■ **What the task requires**:
Copy out the entries below exactly as they stand, but only from the line containing "a then b else a)" through the line containing "let p := (← get).epPath k".

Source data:
-- ==== Sys2Proof/Machine/Vop.lean ====
section
/-!
DEFINITION. Element-wise execute instructions (R147, R148, R152 to R156), and the lane slices (R102).
-/
namespace Sys2Proof.Machine

/-! ### Results (R153 to R156) -/

/-- An exact or special result rounded once (R153). -/
def roundTy (ty rm sr : Nat) (ftz : Bool) (x : Val × Flags) : Nat × Flags :=
  let r := convert ty rm sr ftz false x.1
  (r.1, x.2 ||| r.2)

/-- The exact result on an F type of a function number of R63. -/
def vopReal (f rm : Nat) (a b d : Val) : Val × Flags :=
  match f with
  | 0 => a.add rm b
  | 1 => a.add rm b.neg
  | 2 => a.mul b
  | 3 => let p := a.mul b; let s := p.1.add rm d; (s.1, p.2 ||| s.2)
  | 4 => a.div b
  | 5 => a.sqrt
  | 6 => (a.neg, Flag.none)
  | 7 => (a.abs, Flag.none)
  | 8 => (vminVal a b, Flag.none)
  | 9 => (vmaxVal a b, Flag.none)
  | 10 => (a, Flag.none)
  | 19 => Special.exp a
  | 20 => Special.log a
  | 21 => Special.rsqrt a
  | 22 => Special.tanh a
  | _ => Special.sigm a

/-- The result on an F type: `vneg`, `vabs`, `vmin`, `vmax` and `vmov` never round and set no flag. -/
def vopF (f ty rm sr : Nat) (ftz : Bool) (a b d : Val) : Nat × Flags :=
  let r := roundTy ty rm sr ftz (vopReal f rm a b d)
  if 6 ≤ f ∧ f ≤ 10 then (r.1, Flag.none) else r

/-- Shifts of w bits (R155): `vshl`, `vshr`, `vsra`. -/
def vopShift (f w a s : Nat) : Nat :=
  match f with
  | 16 => if s < w then a * 2 ^ s % 2 ^ w else 0
  | 17 => if s < w then a / 2 ^ s else 0
  | _ => wrapNat w (toSigned w a / ((2 ^ min s w : Nat) : Int))

/-- The result on an I type of width w: a, b and d as integers, and the encodings of a and b. -/
def vopI (f w : Nat) (sg : Bool) (a b d : Int) (ca cb : Nat) : Nat × Flags :=
  let wrap (i : Int) : Nat × Flags := (wrapNat w i, Flag.none)
  let sat (i : Int) : Nat × Flags := let r := satInt (intLo w sg) (intHi w sg) i; (wrapNat w r.1, r.2)
  match f with
  | 0 => wrap (a + b)
  | 1 => wrap (a - b)
  | 2 => wrap (a * b)
  | 3 => wrap (a * b + d)
  | 6 => sat (-a)
  | 7 => sat (if a < 0 then -a else a)
  | 8 => wrap (if b < a then b else a)
  | 9 => wrap (if a < b then b else a)
  | 10 => wrap a
  | 11 => sat (a + b)
  | 12 => sat (a - b)
  | 13 => (Nat.land ca cb, Flag.none)
  | 14 => (Nat.lor ca cb, Flag.none)
  | 15 => (Nat.xor ca cb, Flag.none)
  | _ => (vopShift f w ca cb, Flag.none)

/-- VopResult of R152: the encoding and the flags, from the three elements. -/
def vopResult (f ty rm sr : Nat) (ftz : Bool) (a b d : Elem) : Nat × Flags :=
  match intFmt ty with
  | some (w, sg) => vopI f w sg (intOf w sg a.code) (intOf w sg b.code) (intOf w sg d.code) a.code b.code
  | none => vopF f ty rm sr ftz a.val b.val d.val

/-! ### Running (R147, R148) -/

def Elem.zero : Elem := ⟨0, .zero false, false⟩

/-- A broadcast element: read or popped once, and kept until the instruction retires. -/
def broadcast (k : Nat) : M Elem := do
  let s ← get
  let p := s.epPath k
  match s.ep.latched.find? fun l => l.stream == k with
  | some l => return ⟨l.code, elemVal p.desc.fmt p.desc.planes p.ftz l.code, l.marked⟩
  | none =>
    let entry := if p.desc.isQueue then (s.strand.queues.q[p.desc.queue]?.getD []).head? else none
    let pois := (s.stream k).pois
    let x ← p.elem 0
    modify fun s => s.modEp fun e => { e with latched := ⟨k, x.code, x.marked, entry, pois⟩ :: e.latched }
    return x

/-- Element j of a source (R147). -/
def srcElem (k : Option Nat) (j : Nat) : M Elem := do
  match k with
  | none => return Elem.zero
  | some k =>
    let p := (← get).epPath k
    if p.desc.count = 1 then broadcast k else p.elem j

/-- Elements j of the two sources; a stream named twice is read once (R148). -/
def srcPair (x : Vec) (j : Nat) : M (Elem × Elem) := do
  let a ← srcElem x.sa j
  let b ← if x.sb = x.sa then pure a else srcElem x.sb j
  return (a, b)

/-- Flags of an element, none on account of a marked one (R149, R411). -/
def elemFlags (marked : Bool) (f : Flags) : M Unit := if marked then return () else sticky f

/-- One element of an element-wise instruction. -/
def vopUnit (x : Vec) (f j : Nat) : M Unit := do
  let p := (← get).epDest (x.sd.getD 0)
  let ab ← srcPair x j
  let d ← if f = 3 then p.elem j else pure Elem.zero
  let s ← get
  let r := vopResult f x.ty x.rm (s.srOf j) s.ftz ab.1 ab.2 d
  let m := ab.1.marked || ab.2.marked || d.marked
  elemFlags m r.2
  p.put j r.1 m

/-- The sources of a word whose POS follows the elements: named, not broadcast, and not the main stream. -/
def State.followers (s : State) (x : Vec) (main : Nat) : List Nat :=
  (x.sa.toList ++ x.sb.toList).filter fun k => k != main && (s.stream k).epVersion.count != 1

/-- An element-wise run of N units over the destination. -/
def elemPlan (s : State) (x : Vec) (unit : Nat → M Unit) : Plan where
  units := (s.stream (x.sd.getD 0)).epVersion.count
  first u := u
  last u := u
  unitOf p := p
  main := x.sd.getD 0
  others u := (s.followers x (x.sd.getD 0)).map fun k => (k, u)
  unit := unit
  finish := return ()

/-- An element-wise instruction. -/
def runVop (i : Instr) (f : Nat) (s : State) : Answer :=
  match vecOf i with
  | some x => runEp i (fun s => (elemPlan s x (vopUnit x f)).go s) s
  | none => .next s

def execVadd (d a b f : BitVec 4) (r : BitVec 3) (s : State) : Answer := runVop (.vadd d a b f r) 0 s
def execVsub (d a b f : BitVec 4) (r : BitVec 3) (s : State) : Answer := runVop (.vsub d a b f r) 1 s
def execVmul (d a b f : BitVec 4) (r : BitVec 3) (s : State) : Answer := runVop (.vmul d a b f r) 2 s
def execVfma (d a b f : BitVec 4) (r : BitVec 3) (s : State) : Answer := runVop (.vfma d a b f r) 3 s
def execVdiv (d a b f : BitVec 4) (r : BitVec 3) (s : State) : Answer := runVop (.vdiv d a b f r) 4 s
def execVsqrt (d a f : BitVec 4) (r : BitVec 3) (s : State) : Answer := runVop (.vsqrt d a f r) 5 s
def execVneg (d a f : BitVec 4) (r : BitVec 3) (s : State) : Answer := runVop (.vneg d a f r) 6 s
def execVabs (d a f : BitVec 4) (r : BitVec 3) (s : State) : Answer := runVop (.vabs d a f r) 7 s
def execVmin (d a b f : BitVec 4) (r : BitVec 3) (s : State) : Answer := runVop (.vmin d a b f r) 8 s
def execVmax (d a b f : BitVec 4) (r : BitVec 3) (s : State) : Answer := runVop (.vmax d a b f r) 9 s
def execVmov (d a f : BitVec 4) (r : BitVec 3) (s : State) : Answer := runVop (.vmov d a f r) 10 s
def execVadds (d a b f : BitVec 4) (r : BitVec 3) (s : State) : Answer := runVop (.vadds d a b f r) 11 s
def execVsubs (d a b f : BitVec 4) (r : BitVec 3) (s : State) : Answer := runVop (.vsubs d a b f r) 12 s
def execVand (d a b f : BitVec 4) (r : BitVec 3) (s : State) : Answer := runVop (.vand d a b f r) 13 s
def execVor (d a b f : BitVec 4) (r : BitVec 3) (s : State) : Answer := runVop (.vor d a b f r) 14 s
def execVxor (d a b f : BitVec 4) (r : BitVec 3) (s : State) : Answer := runVop (.vxor d a b f r) 15 s
def execVshl (d a b f : BitVec 4) (r : BitVec 3) (s : State) : Answer := runVop (.vshl d a b f r) 16 s
def execVshr (d a b f : BitVec 4) (r : BitVec 3) (s : State) : Answer := runVop (.vshr d a b f r) 17 s
def execVsra (d a b f : BitVec 4) (r : BitVec 3) (s : State) : Answer := runVop (.vsra d a b f r) 18 s
def execVexp (d a f : BitVec 4) (r : BitVec 3) (s : State) : Answer := runVop (.vexp d a f r) 19 s
def execVlog (d a f : BitVec 4) (r : BitVec 3) (s : State) : Answer := runVop (.vlog d a f r) 20 s
def execVrsqrt (d a f : BitVec 4) (r : BitVec 3) (s : State) : Answer := runVop (.vrsqrt d a f r) 21 s
def execVtanh (d a f : BitVec 4) (r : BitVec 3) (s : State) : Answer := runVop (.vtanh d a f r) 22 s
def execVsigm (d a f : BitVec 4) (r : BitVec 3) (s : State) : Answer := runVop (.vsigm d a f r) 23 s

/-! ### Lane slices (R102) -/

/-- The offset of a lane-slice access: the immediate, or a register plus it with the low bits dropped. -/
def sliceOffset (s : State) (sz : Nat) (a : BitVec 6) (r : BitVec 1) (o : BitVec 10) : Nat :=
  let x := if r = 1#1 then (s.eread a.toNat + o.setWidth 64).toNat else o.toNat
  x - x % sz

/-- Place of element j of a lane-slice access: lane j mod 256 at its byte offset. -/
def sliceAt (core sz o j : Nat) : Nat := laneAt core (j % 256) ((o + sz * (j / 256)) % 1024)

/-- The slice's bytes as an element; a poisoned word reads as a queue entry with poison mark 2 (R411). -/
def sliceRead (core sz o j : Nat) : M (Nat × Bool) := do
  let r := (← get).homeBytes .lane false (sliceAt core sz o j) sz
  return (leNat r.1, r.2)

/-- One element of `ldl`. -/
def ldlUnit (k sz o j : Nat) : M Unit := do
  let s ← get
  let p := s.epDest k
  let x ← sliceRead s.core.id sz o j
  let m ← if x.2 then p.poisoned j else pure false
  p.put j (if x.2 then 0 else x.1) m

/-- One element of `stl`: a marked element poisons its aligned 8 bytes (R411). -/
def stlUnit (k sz o j : Nat) : M Unit := do
  let s ← get
  let x ← (s.epPath k).elem j
  let at_ := sliceAt s.core.id sz o j
  modify fun s =>
    let t := s.homeWrite .lane false at_ (leBytes sz x.code)
    if x.marked then t.setPoison .lane false (at_ / 8) true else t

/-- A lane-slice access runs over the stream's elements. -/
def slicePlan (s : State) (k : Nat) (unit : Nat → M Unit) : Plan where
  units := (s.stream k).epVersion.count
  first u := u
  last u := u
  unitOf p := p
  main := k
  others _ := []
  unit := unit
  finish := return ()

def execLdl (z : BitVec 2) (k : BitVec 4) (a : BitVec 6) (r : BitVec 1) (o : BitVec 10) (s : State) : Answer :=
  runEp (.ldl z k a r o) (fun s =>
    (slicePlan s k.toNat (ldlUnit k.toNat (2 ^ z.toNat) (sliceOffset s (2 ^ z.toNat) a r o))).go s) s

def execStl (z : BitVec 2) (k : BitVec 4) (a : BitVec 6) (r : BitVec 1) (o : BitVec 10) (s : State) : Answer :=
  runEp (.stl z k a r o) (fun s =>
    (slicePlan s k.toNat (stlUnit k.toNat (2 ^ z.toNat) (sliceOffset s (2 ^ z.toNat) a r o))).go s) s

end Sys2Proof.Machine
end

■ **Response**:
  | 8 => wrap (if b < a then b else a)
  | 9 => wrap (if a < b then b else a)
  | 10 => wrap a
  | 11 => sat (a + b)
  | 12 => sat (a - b)
  | 13 => (Nat.land ca cb, Flag.none)
  | 14 => (Nat.lor ca cb, Flag.none)
  | 15 => (Nat.xor ca cb, Flag.none)
  | _ => (vopShift f w ca cb, Flag.none)

/-- VopResult of R152: the encoding and the flags, from the three elements. -/
def vopResult (f ty rm sr : Nat) (ftz : Bool) (a b d : Elem) : Nat × Flags :=
  match intFmt ty with
  | some (w, sg) => vopI f w sg (intOf w sg a.code) (intOf w sg b.code) (intOf w sg d.code) a.code b.code
  | none => vopF f ty rm sr ftz a.val b.val d.val

/-! ### Running (R147, R148) -/

def Elem.zero : Elem := ⟨0, .zero false, false⟩

/-- A broadcast element: read or popped once, and kept until the instruction retires. -/
def broadcast (k : Nat) : M Elem := do
  let s ← get
  let p := s.epPath k
  match s.ep.latched.find? fun l => l.stream == k with
  | some l => return ⟨l.code, elemVal p.desc.fmt p.desc.planes p.ftz l.code, l.marked⟩
  | none =>
    let entry := if p.desc.isQueue then (s.strand.queues.q[p.desc.queue]?.getD []).head? else none
    let pois := (s.stream k).pois
    let x ← p.elem 0
    modify fun s => s.modEp fun e => { e with latched := ⟨k, x.code, x.marked, entry, pois⟩ :: e.latched }
    return x

/-- Element j of a source (R147). -/
def srcElem (k : Option Nat) (j : Nat) : M Elem := do
  match k with
  | none => return Elem.zero
  | some k =>
    let p := (← get).epPath k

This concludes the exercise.